What can clinical medical research offer me?

Clinical studies are undertaken to determine if a particular treatment will be better than an existing treatment(s.) No study is carried out without the approval of an ethics commission that determine that the study meets all current ethical and legal requirements. If we are carrying out a study, it is because we do not know which of the two alternatives is the better one. Since we do not know which is the best choice, patients are often assigned in a random way to one or the other treatment.

Patients participate in a clinical study for different reasons. In general, it is hoped that the new treatment may provide more benefit that the currently available options. Patients that participate in a trial have to meet strict recruitment criteria and a strict follow-up protocol. As a result, they get a level of follow-up and care that often is above the general norm in clinical practice. Some patients also participate for altruistic reasons, for current or future generation of patients. The cost of medications required for the clinical study are most often covered by the sponsor of the trial.

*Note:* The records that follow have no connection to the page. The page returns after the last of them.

-- ==== Sys2Proof/Tests/Slice0.lean ====
section
/-! SUPPORT. Small tests. Expected values are the spec's: the worked examples S1 to S15 and the vectors of 95_test_vectors.md
section 2, or words written out from the encoding tables of 30_encoding.md. The last section shows that the hypotheses of each
statement can be met, clause by clause, at the ends of their ranges. -/

namespace Sys2Proof.Machine.Tests

/-! ### Well-formedness (30_encoding.md R118) -/

theorem test_refuses_two_parcels_at_three : (Instr.stk 1 0x10).fitsAt 3 = false ∧ (Instr.stk 1 0x10).fitsAt 2 = true := by decide
theorem test_one_parcel_fits_at_three : Instr.pass.fitsAt 3 = true := by decide
theorem test_refuses_five_parcels : fillsWord [.jp 5, .pass, .jp 5] = false := by decide
theorem test_refuses_three_parcels : fillsWord [.jp 5, .pass] = false := by decide
theorem test_arrangements : fillsWord [.pass, .pass, .pass, .pass] = true ∧ fillsWord [.jp 5, .jp 5] = true ∧
    fillsWord [.pass, .jp 5, .pass] = true ∧ fillsWord [.pass, .pass, .jp 5] = true ∧ fillsWord [.jp 5, .pass, .pass] = true := by decide
theorem test_missing_second_parcel : decode [0x2010] = .error .secondParcelMissing := rfl
theorem test_no_parcel : decode [] = .error .noParcel := rfl

/-! ### Decoding, a word of each row (30_encoding.md R113 to R116, R120; 95_test_vectors.md 2.1) -/

theorem decodes_err00 : decode [0x00FF] = .ok (.err00, []) ∧ encode (.err00) = [0x0000] := ⟨rfl, rfl⟩
theorem decodes_and : decode [0x013C] = .ok (.and 3 12, []) ∧ encode (.and 3 12) = [0x013C] := ⟨rfl, rfl⟩
theorem decodes_or : decode [0x0212] = .ok (.or 1 2, []) ∧ encode (.or 1 2) = [0x0212] := ⟨rfl, rfl⟩
theorem decodes_xor : decode [0x0344] = .ok (.xor 4 4, []) ∧ encode (.xor 4 4) = [0x0344] := ⟨rfl, rfl⟩
theorem decodes_copy : decode [0x0456] = .ok (.copy 5 6, []) ∧ encode (.copy 5 6) = [0x0456] := ⟨rfl, rfl⟩
theorem decodes_copyc : decode [0x0512] = .ok (.copyc 1 2, []) ∧ encode (.copyc 1 2) = [0x0512] := ⟨rfl, rfl⟩
theorem decodes_shl : decode [0x0612] = .ok (.shl 1 2, []) ∧ encode (.shl 1 2) = [0x0612] := ⟨rfl, rfl⟩
theorem decodes_shr : decode [0x0712] = .ok (.shr 1 2, []) ∧ encode (.shr 1 2) = [0x0712] := ⟨rfl, rfl⟩
theorem decodes_fdpadd : decode [0x0889] = .ok (.fdpadd 8 9, []) ∧ encode (.fdpadd 8 9) = [0x0889] := ⟨rfl, rfl⟩
theorem decodes_fdpsub : decode [0x099A] = .ok (.fdpsub 9 10, []) ∧ encode (.fdpsub 9 10) = [0x099A] := ⟨rfl, rfl⟩
theorem decodes_fdiv : decode [0x0A12] = .ok (.fdiv 1 2, []) ∧ encode (.fdiv 1 2) = [0x0A12] := ⟨rfl, rfl⟩
theorem decodes_pop : decode [0x0BCB] = .ok (.pop 12 11, []) ∧ encode (.pop 12 11) = [0x0BCB] := ⟨rfl, rfl⟩
theorem decodes_fdpmul : decode [0x0CDE] = .ok (.fdpmul 13 14, []) ∧ encode (.fdpmul 13 14) = [0x0CDE] := ⟨rfl, rfl⟩
theorem decodes_imul : decode [0x0DF1] = .ok (.imul 15 1, []) ∧ encode (.imul 15 1) = [0x0DF1] := ⟨rfl, rfl⟩
theorem decodes_err0e : decode [0x0E12] = .ok (.err0e, []) ∧ encode (.err0e) = [0x0E00] := ⟨rfl, rfl⟩
theorem decodes_pass : decode [0x0FFF] = .ok (.pass, []) ∧ encode (.pass) = [0x0F00] := ⟨rfl, rfl⟩
theorem decodes_setk : decode [0x1059] = .ok (.setk 5 9, []) ∧ encode (.setk 5 9) = [0x1059] := ⟨rfl, rfl⟩
theorem decodes_setnk : decode [0x1159] = .ok (.setnk 5 9, []) ∧ encode (.setnk 5 9) = [0x1159] := ⟨rfl, rfl⟩
theorem decodes_addk : decode [0x1221] = .ok (.addk 2 1, []) ∧ encode (.addk 2 1) = [0x1221] := ⟨rfl, rfl⟩
theorem decodes_subk : decode [0x1331] = .ok (.subk 3 1, []) ∧ encode (.subk 3 1) = [0x1331] := ⟨rfl, rfl⟩
theorem decodes_unpc : decode [0x1412] = .ok (.unpc 1 2, []) ∧ encode (.unpc 1 2) = [0x1412] := ⟨rfl, rfl⟩
theorem decodes_unpe : decode [0x1512] = .ok (.unpe 1 2, []) ∧ encode (.unpe 1 2) = [0x1512] := ⟨rfl, rfl⟩
theorem decodes_pack : decode [0x1612] = .ok (.pack 1 2, []) ∧ encode (.pack 1 2) = [0x1612] := ⟨rfl, rfl⟩
theorem decodes_neg : decode [0x1712] = .ok (.neg 1 2, []) ∧ encode (.neg 1 2) = [0x1712] := ⟨rfl, rfl⟩
theorem decodes_bsc : decode [0x1834] = .ok (.bsc, []) ∧ encode (.bsc) = [0x1800] := ⟨rfl, rfl⟩
theorem decodes_esc : decode [0x1956] = .ok (.esc, []) ∧ encode (.esc) = [0x1900] := ⟨rfl, rfl⟩
theorem decodes_chin : decode [0x1A12] = .ok (.chin 1 2, []) ∧ encode (.chin 1 2) = [0x1A12] := ⟨rfl, rfl⟩
theorem decodes_chout : decode [0x1B34] = .ok (.chout 3 4, []) ∧ encode (.chout 3 4) = [0x1B34] := ⟨rfl, rfl⟩
theorem decodes_rcr : decode [0x1C1F] = .ok (.rcr 1, []) ∧ encode (.rcr 1) = [0x1C10] := ⟨rfl, rfl⟩
theorem decodes_lxa : decode [0x1DF2] = .ok (.lxa 2, []) ∧ encode (.lxa 2) = [0x1D02] := ⟨rfl, rfl⟩
theorem decodes_err1e : decode [0x1E78] = .ok (.err1e, []) ∧ encode (.err1e) = [0x1E00] := ⟨rfl, rfl⟩
theorem decodes_err1f : decode [0x1FFF] = .ok (.err1f, []) ∧ encode (.err1f) = [0x1F00] := ⟨rfl, rfl⟩
theorem decodes_stk : decode [0x2010, 0x0010] = .ok (.stk 1 0x00010, []) ∧ encode (.stk 1 0x00010) = [0x2010, 0x0010] := ⟨rfl, rfl⟩
theorem decodes_stx : decode [0x2112] = .ok (.stx 1 2, []) ∧ encode (.stx 1 2) = [0x2112] := ⟨rfl, rfl⟩
theorem decodes_rsk : decode [0x2210, 0x0020] = .ok (.rsk 1 0x00020, []) ∧ encode (.rsk 1 0x00020) = [0x2210, 0x0020] := ⟨rfl, rfl⟩
theorem decodes_rsx : decode [0x2367] = .ok (.rsx 6 7, []) ∧ encode (.rsx 6 7) = [0x2367] := ⟨rfl, rfl⟩
theorem decodes_ldk : decode [0x2410, 0x0123] = .ok (.ldk 1 0x00123, []) ∧ encode (.ldk 1 0x00123) = [0x2410, 0x0123] := ⟨rfl, rfl⟩
theorem decodes_ldx : decode [0x2578] = .ok (.ldx 7 8, []) ∧ encode (.ldx 7 8) = [0x2578] := ⟨rfl, rfl⟩
theorem decodes_rpk : decode [0x2618, 0x0040] = .ok (.rpk 1 0x80040, []) ∧ encode (.rpk 1 0x80040) = [0x2618, 0x0040] := ⟨rfl, rfl⟩
theorem decodes_rpx : decode [0x2791] = .ok (.rpx 9 1, []) ∧ encode (.rpx 9 1) = [0x2791] := ⟨rfl, rfl⟩
theorem decodes_rpp : decode [0x2810, 0x0003] = .ok (.rpp 1 3, []) ∧ encode (.rpp 1 3) = [0x2810, 0x0003] := ⟨rfl, rfl⟩
theorem decodes_tpk : decode [0x2910, 0x0010] = .ok (.tpk 1 0x00010, []) ∧ encode (.tpk 1 0x00010) = [0x2910, 0x0010] := ⟨rfl, rfl⟩
theorem decodes_tk : decode [0x2A1F, 0xFFFC] = .ok (.tk 1 0xFFFFC, []) ∧ encode (.tk 1 0xFFFFC) = [0x2A1F, 0xFFFC] := ⟨rfl, rfl⟩
theorem decodes_txa : decode [0x2B18] = .ok (.txa 1 8, []) ∧ encode (.txa 1 8) = [0x2B18] := ⟨rfl, rfl⟩
theorem decodes_sil : decode [0x2C92] = .ok (.sil 2, []) ∧ encode (.sil 2) = [0x2C02] := ⟨rfl, rfl⟩
theorem decodes_cil : decode [0x2DA2] = .ok (.cil 2, []) ∧ encode (.cil 2) = [0x2D02] := ⟨rfl, rfl⟩
theorem decodes_ril : decode [0x2E18] = .ok (.ril 1 8, []) ∧ encode (.ril 1 8) = [0x2E18] := ⟨rfl, rfl⟩
theorem decodes_rtc : decode [0x2F17] = .ok (.rtc 1 7, []) ∧ encode (.rtc 1 7) = [0x2F17] := ⟨rfl, rfl⟩
theorem decodes_jp : decode [0x305F, 0xFFFD] = .ok (.jp 0xFFFFD, []) ∧ encode (.jp 0xFFFFD) = [0x300F, 0xFFFD] := ⟨rfl, rfl⟩
theorem decodes_callp : decode [0x31F0, 0x0020] = .ok (.callp 15 0x00020, []) ∧ encode (.callp 15 0x00020) = [0x31F0, 0x0020] := ⟨rfl, rfl⟩
theorem decodes_jir : decode [0x3210, 0x0004] = .ok (.jir 1 4, []) ∧ encode (.jir 1 4) = [0x3210, 0x0004] := ⟨rfl, rfl⟩
theorem decodes_jnr : decode [0x331F, 0xFFFE] = .ok (.jnr 1 0xFFFFE, []) ∧ encode (.jnr 1 0xFFFFE) = [0x331F, 0xFFFE] := ⟨rfl, rfl⟩
theorem decodes_jz : decode [0x3420, 0x0005] = .ok (.jz 2 5, []) ∧ encode (.jz 2 5) = [0x3420, 0x0005] := ⟨rfl, rfl⟩
theorem decodes_jnz : decode [0x351F, 0xFFFE] = .ok (.jnz 1 0xFFFFE, []) ∧ encode (.jnz 1 0xFFFFE) = [0x351F, 0xFFFE] := ⟨rfl, rfl⟩
theorem decodes_jpl : decode [0x3630, 0x0001] = .ok (.jpl 3 1, []) ∧ encode (.jpl 3 1) = [0x3630, 0x0001] := ⟨rfl, rfl⟩
theorem decodes_jng : decode [0x3730, 0x0002] = .ok (.jng 3 2, []) ∧ encode (.jng 3 2) = [0x3730, 0x0002] := ⟨rfl, rfl⟩
theorem decodes_callk : decode [0x38E0, 0x0500] = .ok (.callk 14 0x00500, []) ∧ encode (.callk 14 0x00500) = [0x38E0, 0x0500] := ⟨rfl, rfl⟩
theorem decodes_callx : decode [0x39F2] = .ok (.callx 15 2, []) ∧ encode (.callx 15 2) = [0x39F2] := ⟨rfl, rfl⟩
theorem decodes_lcallk : decode [0x3AF0, 0x4000] = .ok (.lcallk 15 0x04000, []) ∧ encode (.lcallk 15 0x04000) = [0x3AF0, 0x4000] := ⟨rfl, rfl⟩
theorem decodes_lcallx : decode [0x3BF3] = .ok (.lcallx 15 3, []) ∧ encode (.lcallx 15 3) = [0x3BF3] := ⟨rfl, rfl⟩
theorem decodes_ret : decode [0x3CF1] = .ok (.ret 15 1, []) ∧ encode (.ret 15 1) = [0x3CF1] := ⟨rfl, rfl⟩
theorem decodes_lret : decode [0x3DF1] = .ok (.lret 15 1, []) ∧ encode (.lret 15 1) = [0x3DF1] := ⟨rfl, rfl⟩
theorem decodes_jk : decode [0x3EA2, 0x0400] = .ok (.jk 0x20400, []) ∧ encode (.jk 0x20400) = [0x3E02, 0x0400] := ⟨rfl, rfl⟩
theorem decodes_xj : decode [0x3FAB] = .ok (.xj, []) ∧ encode (.xj) = [0x3F00] := ⟨rfl, rfl⟩
theorem decodes_save : decode [0x4324] = .ok (.save 2 52, []) ∧ encode (.save 2 52) = [0x4324] := ⟨rfl, rfl⟩
theorem decodes_blank : decode [0x4428] = .ok (.blank 2 8, []) ∧ encode (.blank 2 8) = [0x4428] := ⟨rfl, rfl⟩
theorem decodes_roln : decode [0x4814] = .ok (.roln 1 4, []) ∧ encode (.roln 1 4) = [0x4814] := ⟨rfl, rfl⟩
theorem decodes_sarn : decode [0x4F7A] = .ok (.sarn 7 58, []) ∧ encode (.sarn 7 58) = [0x4F7A] := ⟨rfl, rfl⟩
theorem decodes_iaddk : decode [0x512F, 0xFFFC] = .ok (.iaddk 1 2 0xFFFFC, []) ∧ encode (.iaddk 1 2 0xFFFFC) = [0x512F, 0xFFFC] := ⟨rfl, rfl⟩
theorem decodes_iadd : decode [0x6123] = .ok (.iadd 1 2 3, []) ∧ encode (.iadd 1 2 3) = [0x6123] := ⟨rfl, rfl⟩
theorem decodes_isub : decode [0x7123] = .ok (.isub 1 2 3, []) ∧ encode (.isub 1 2 3) = [0x7123] := ⟨rfl, rfl⟩
theorem decodes_fadd : decode [0x8456] = .ok (.fadd 4 5 6, []) ∧ encode (.fadd 4 5 6) = [0x8456] := ⟨rfl, rfl⟩
theorem decodes_fsub : decode [0x9789] = .ok (.fsub 7 8 9, []) ∧ encode (.fsub 7 8 9) = [0x9789] := ⟨rfl, rfl⟩
theorem decodes_fmul : decode [0xAABC] = .ok (.fmul 10 11 12, []) ∧ encode (.fmul 10 11 12) = [0xAABC] := ⟨rfl, rfl⟩
theorem decodes_brb : decode [0xB223] = .ok (.brb 2 2 3, []) ∧ encode (.brb 2 2 3) = [0xB223] := ⟨rfl, rfl⟩
theorem decodes_ldxk : decode [0xC12F, 0xFFFD] = .ok (.ldxk 1 2 0xFFFFD, []) ∧ encode (.ldxk 1 2 0xFFFFD) = [0xC12F, 0xFFFD] := ⟨rfl, rfl⟩
theorem decodes_ldxx : decode [0xD123] = .ok (.ldxx 1 2 3, []) ∧ encode (.ldxx 1 2 3) = [0xD123] := ⟨rfl, rfl⟩
theorem decodes_stxk : decode [0xE120, 0x0004] = .ok (.stxk 1 2 4, []) ∧ encode (.stxk 1 2 4) = [0xE120, 0x0004] := ⟨rfl, rfl⟩
theorem decodes_stxx : decode [0xF123] = .ok (.stxx 1 2 3, []) ∧ encode (.stxx 1 2 3) = [0xF123] := ⟨rfl, rfl⟩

The data we obtain during the course of your care is frequently evaluated to help us improve our treatment results. We sometimes publish our results to allow others to benefit from our observations. When you are operated, some tissues are disposed of at the end of surgery (cataract, vitreous, membranes). As these specimens contain information about the state of your eye, we sometimes collect this material to help us understand why your eye and that of other patients became ill. For the collection of the specimens and their conservation, we may ask you to sign a consent form allowing us to make use of them.

It is important to realize that your willingness or not to participate in a clinical study does not change the level of care and attention we will give to your treatment. Participation is purely on a voluntary basis.